The art therapist offers a form of therapy that utilizes an art medium as the primary form of therapeutic expression. The therapists in this field of treatment help clients interpret and understand the feelings and emotions that are exhibited in their artistic expressions. Oftentimes, the actual process of creating art becomes therapeutic, in and of itself.
A qualified art therapist helps clients benefit from a variety of positive experiences. Expression through art can help a client feel more in control of their life, raise self-esteem and help them find an expression for their pain or confusion. In addition to effectively communicating with others; the creation of art also helps the client gain better insight into themselves.
The goal of an art therapist is to improve the well-being of a client. While art therapy can benefit all people, it is found to be particularly effective with young people. Young boys or girls seeking art therapy may suffer from a wide range of mental or emotional problems.
This form of therapy has been successful in helping children and teens cope with everyday stress, eating disorders, low self-esteem, abuse and other emotional and psychological disorders.
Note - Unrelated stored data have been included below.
/-- R59, R104: the ten pseudo-instructions, the one command each expands to and its word. -/
def Obligations.NamedTablesHaveTheirWords : Prop :=
  (NamedTable.all.map fun table => encode table.expand) =
    [0x040002010103#48, 0x040003020101#48, 0x040001030201#48, 0x040001010302#48, 0x040001010101#48,
     0x04010E090D0B#48, 0x04010B0E090D#48, 0x04010D0B0E09#48, 0x0401090D0B0E#48, 0x040101010101#48] ∧
  (NamedTable.all.map fun table => table.expand) =
    [.gentbl .s ⟨2, 1, 1, 3⟩, .gentbl .s ⟨3, 2, 1, 1⟩, .gentbl .s ⟨1, 3, 2, 1⟩, .gentbl .s ⟨1, 1, 3, 2⟩,
     .gentbl .s ⟨1, 1, 1, 1⟩, .gentbl .si ⟨14, 9, 13, 11⟩, .gentbl .si ⟨11, 14, 9, 13⟩,
     .gentbl .si ⟨13, 11, 14, 9⟩, .gentbl .si ⟨9, 13, 11, 14⟩, .gentbl .si ⟨1, 1, 1, 1⟩] ∧
  (["TE0", "TE1", "TE2", "TE3", "TE4", "TD0", "TD1", "TD2", "TD3", "TD4"].map assembleLine) =
    NamedTable.all.map (fun table => .presents (.command (encode table.expand)))

/-- R108: with FAULT = 0 and SBV = 1 each of the ten commands appends exactly 256 words to OUT and
leaves every state element unchanged, the words being those of its table. -/
def Obligations.EachNamedTableEmits256Words : Prop :=
  ∀ (table : NamedTable) (s : State), s.fault = false → s.sbv = true →
    ∃ ws : List TableWord, exec table.expand s = .next { s with out := s.out ++ ws } ∧
      ws.length = 256 ∧ ∀ i : Byte, ws[i.toNat]? = some (tableEntry table i s)

/-! ## Encoding: 30_encoding.md -/

/-- R57: decode and encode are inverse on the legal words; every operand at every value its field
admits. -/
def Obligations.DecodeAndEncodeAreInverse : Prop :=
  (∀ i : Instr, i.wf = true → decode (encode i) = .legal i) ∧
  (∀ (cw : CommandWord) (i : Instr), decode cw = .legal i → encode i = cw) ∧
  (∀ cw : CommandWord, (∃ i, decode cw = .legal i) ∨ ∃ why, decode cw = .illegal why)

/-- R53, R54: a word is a command exactly when it matches a row of the opcode map under the row's mask,
it matches no other row, and the row it matches is its command's. -/
def Obligations.DecodeFollowsOpcodeMap : Prop :=
  (∀ cw : CommandWord, (∃ i, decode cw = .legal i) ↔ ∃ row ∈ opcodeRows, cw &&& row.mask = row.pattern) ∧
  (∀ cw : CommandWord, ∀ row ∈ opcodeRows, ∀ other ∈ opcodeRows,
    cw &&& row.mask = row.pattern → cw &&& other.mask = other.pattern → row = other) ∧
  (∀ (cw : CommandWord) (i : Instr), decode cw = .legal i → cw &&& i.row.mask = i.row.pattern) ∧
  (∀ cw : CommandWord, cw.extractLsb' 40 8 = 0x00#8 ∨ 0x07#8 ≤ cw.extractLsb' 40 8 →
    decode cw = .illegal .reservedOpcode)

/-- R58: the rule's seven examples, as words of the decoder and of the encoder. -/
def Obligations.ExampleWordsDecode : Prop :=
  (decode 0x020000005783#48 = .legal (.gfmul 0x57#8 0x83#8) ∧
    decode 0x030000000000#48 = .legal .derive ∧
    decode 0x040002010103#48 = .legal (.gentbl .s ⟨2, 1, 1, 3⟩) ∧
    decode 0x04010E090D0B#48 = .legal (.gentbl .si ⟨14, 9, 13, 11⟩) ∧
    decode 0x050000000053#48 = .legal (.rdsbox .s 0x53#8) ∧
    decode 0x0501000000ED#48 = .legal (.rdsbox .si 0xED#8) ∧
    decode 0x066302010103#48 = .legal (.tword 0x63#8 ⟨2, 1, 1, 3⟩) ∧
    decode 0x010000005783#48 = .legal (.gfadd 0x57#8 0x83#8)) ∧
  (decode 0x000000000000#48 = .illegal .reservedOpcode ∧
    decode 0x010000010000#48 = .illegal .reservedBit ∧
    decode 0x038000000000#48 = .illegal .reservedBit ∧
    decode 0x040202010103#48 = .illegal .reservedBit ∧
    decode 0x050000000153#48 = .illegal .reservedBit ∧
    decode 0x070000000000#48 = .illegal .reservedOpcode)

/-- R58, R60: lines of the assembler and what they make the host present. -/
def Obligations.AssemblerExamples : Prop :=
  assembleLine "GFMUL 0x57, 0x83" = .presents (.command 0x020000005783#48) ∧
  assembleLine "GFADD 87,131 ; the same bytes in decimal" = .presents (.command 0x010000005783#48) ∧
  assembleLine "DERIVE" = .presents (.command 0x030000000000#48) ∧
  assembleLine "GENTBL SI, 14, 9, 13, 11" = .presents (.command 0x04010E090D0B#48) ∧
  assembleLine "RDSBOX SI, 0xED" = .presents (.command 0x0501000000ED#48) ∧
  assembleLine "TWORD 0x63, 2, 1, 1, 3" = .presents (.command 0x066302010103#48) ∧
  assembleLine "TE0" = .presents (.command 0x040002010103#48) ∧
  assembleLine "TD3" = .presents (.command 0x0401090D0B0E#48) ∧
  assembleLine "RESET" = .presents .reset ∧
  assembleLine "GFADD 0x57, 256" = .malformed ∧
  assembleLine "gfadd 1, 2" = .malformed ∧
  assembleLine "; nothing" = .blank

/-! ## Faults: 60_exceptions.md -/

/-- R113: RDSBOX and GENTBL with SBV = 0 raise SboxNotReady before any array is read, before RES is
written and before any word is emitted. -/
def Obligations.TablesBeforeDeriveFault : Prop :=
  ∀ (src : Source) (idx : Byte) (m : MulVec) (s : State), s.fault = false → s.sbv = false →
    exec (.rdsbox src idx) s = .next { s with fault := true, fcause := .sboxNotReady } ∧
    exec (.gentbl src m) s = .next { s with fault := true, fcause := .sboxNotReady }

/-- R55, R112: a word that decodes to ILLEGAL, or matches no row of the opcode map, raises
IllegalCommand when presented while FAULT = 0, and no state other than FAULT and FCAUSE changes; words
with OP = 0x00 or OP from 0x07 are such words, the all-zero word among them. -/
def Obligations.IllegalWordFaults : Prop :=
  (∀ (cw : CommandWord) (why : Illegal) (rest : List HostEvent) (s : State),
    s.host = .command cw :: rest → s.fault = false → decode cw = .illegal why →
    step s = .next { s with host := rest, fault := true, fcause := .illegalCommand }) ∧
  (∀ (cw : CommandWord) (rest : List HostEvent) (s : State),
    s.host = .command cw :: rest → s.fault = false →
    (∀ row ∈ opcodeRows, cw &&& row.mask ≠ row.pattern) →
    step s = .next { s with host := rest, fault := true, fcause := .illegalCommand }) ∧
  (∀ cw : CommandWord, cw.extractLsb' 40 8 = 0x00#8 ∨ 0x07#8 ≤ cw.extractLsb' 40 8 →
    ∀ row ∈ opcodeRows, cw &&& row.mask ≠ row.pattern) ∧
  decode 0x000000000000#48 = .illegal .reservedOpcode

/-- R117: while FAULT = 1 every command and every presented word, legal or illegal, leaves the state
unchanged, and CMD_READY is 0. -/
def Obligations.FaultStateIgnoresCommands : Prop :=
  (∀ s : State, s.fault = true → cmdReady s = false) ∧
  (∀ (i : Instr) (s : State), s.fault = true → exec i s = .next s) ∧
  (∀ (cw : CommandWord) (s : State), s.fault = true → presentWord cw s = .next s) ∧
  (∀ (cw : CommandWord) (rest : List HostEvent) (s : State), s.host = .command cw :: rest →
    s.fault = true → step s = .next { s with host := rest })

/-- R115: the order of the checks: ignored while FAULT = 1; then IllegalCommand, whatever SBV is; then
SboxNotReady for RDSBOX and GENTBL; and GFADD, GFMUL, TWORD and DERIVE raise no fault. -/
def Obligations.ChecksAreMadeInOrder : Prop :=
  ∀ (cw : CommandWord) (s : State),
    (s.fault = true → presentWord cw s = .next s) ∧
    (∀ why, s.fault = false → decode cw = .illegal why →
      presentWord cw s = .next { s with fault := true, fcause := .illegalCommand }) ∧
    (∀ src m, s.fault = false → decode cw = .legal (.gentbl src m) → s.sbv = false →
      presentWord cw s = .next { s with fault := true, fcause := .sboxNotReady }) ∧
    (∀ src idx, s.fault = false → decode cw = .legal (.rdsbox src idx) → s.sbv = false →
      presentWord cw s = .next { s with fault := true, fcause := .sboxNotReady }) ∧
    (∀ i, s.fault = false → decode cw = .legal i →
      (∀ src m, i = .gentbl src m → s.sbv = true) → (∀ src idx, i = .rdsbox src idx → s.sbv = true) →
      ∃ t : State, presentWord cw s = .next t ∧ t.fault = false ∧ t.fcause = s.fcause)

/-- R118, R119: in the fault state, unless the host asserts reset or power is lost, a step keeps FAULT
and FCAUSE: the first cause stays the only one. -/
def Obligations.FirstCauseStaysUntilReset : Prop :=
  ∀ s t : State, s.fault = true → step s = .next t →
    (∀ rest, s.host ≠ .reset :: rest) → (∀ cw n rest, s.host ≠ .resetDuring cw n :: rest) →
    (∀ rest, s.host ≠ .powerCycle :: rest) →
    t.fault = true ∧ t.fcause = s.fcause

/-- R6, R77, R86, R114: every command and every step completes: nothing in the model ever stops. -/
def Obligations.EveryCommandCompletes : Prop :=
  (∀ (i : Instr) (s : State), ∃ t : State, exec i s = .next t) ∧
  (∀ s : State, ∃ t : State, step s = .next t)

/-! ## Reset: 10_state.md R24 and 70_reset_and_hazards.md -/

/-- R129 (derived): a reset event, in any state (the fault state too), writes its six elements and leaves
OUT as it was; CMD_READY is 1 afterwards. That SBOX and ISBOX hold the same bytes afterwards is the
model's choice (notes/assumptions/7.md, decision D14): R129 does not write them and calls their contents
unspecified. -/
def Obligations.ResetEventClearsState : Prop :=
  (∀ (rest : List HostEvent) (s : State), s.host = .reset :: rest →
    step s = .next { s with host := rest, fault := false, fcause := .none, sbv := false,
                            p := 0x00#8, q := 0x00#8, res := 0x00#8 }) ∧
  (∀ s : State, cmdReady (resetEvent s) = true ∧ status (resetEvent s) = 0x00#8)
Those dealing with depression and stress disorders are found to greatly benefit from therapeutic care that integrates the art of painting, drawing or sculpture, as well as expression through music and songs, dance or drama.
Those entering an art therapy career are required to possess certain characteristics and traits. Professionals in this field should be excellent at communicating and listening. While they must be compassionate and non-judgmental; the therapist is also required to possess a certain degree of artistic talent. Along with being good at painting, drawing or sculpting, they should also be open to different forms and styles of artwork – including, music, dance and drama.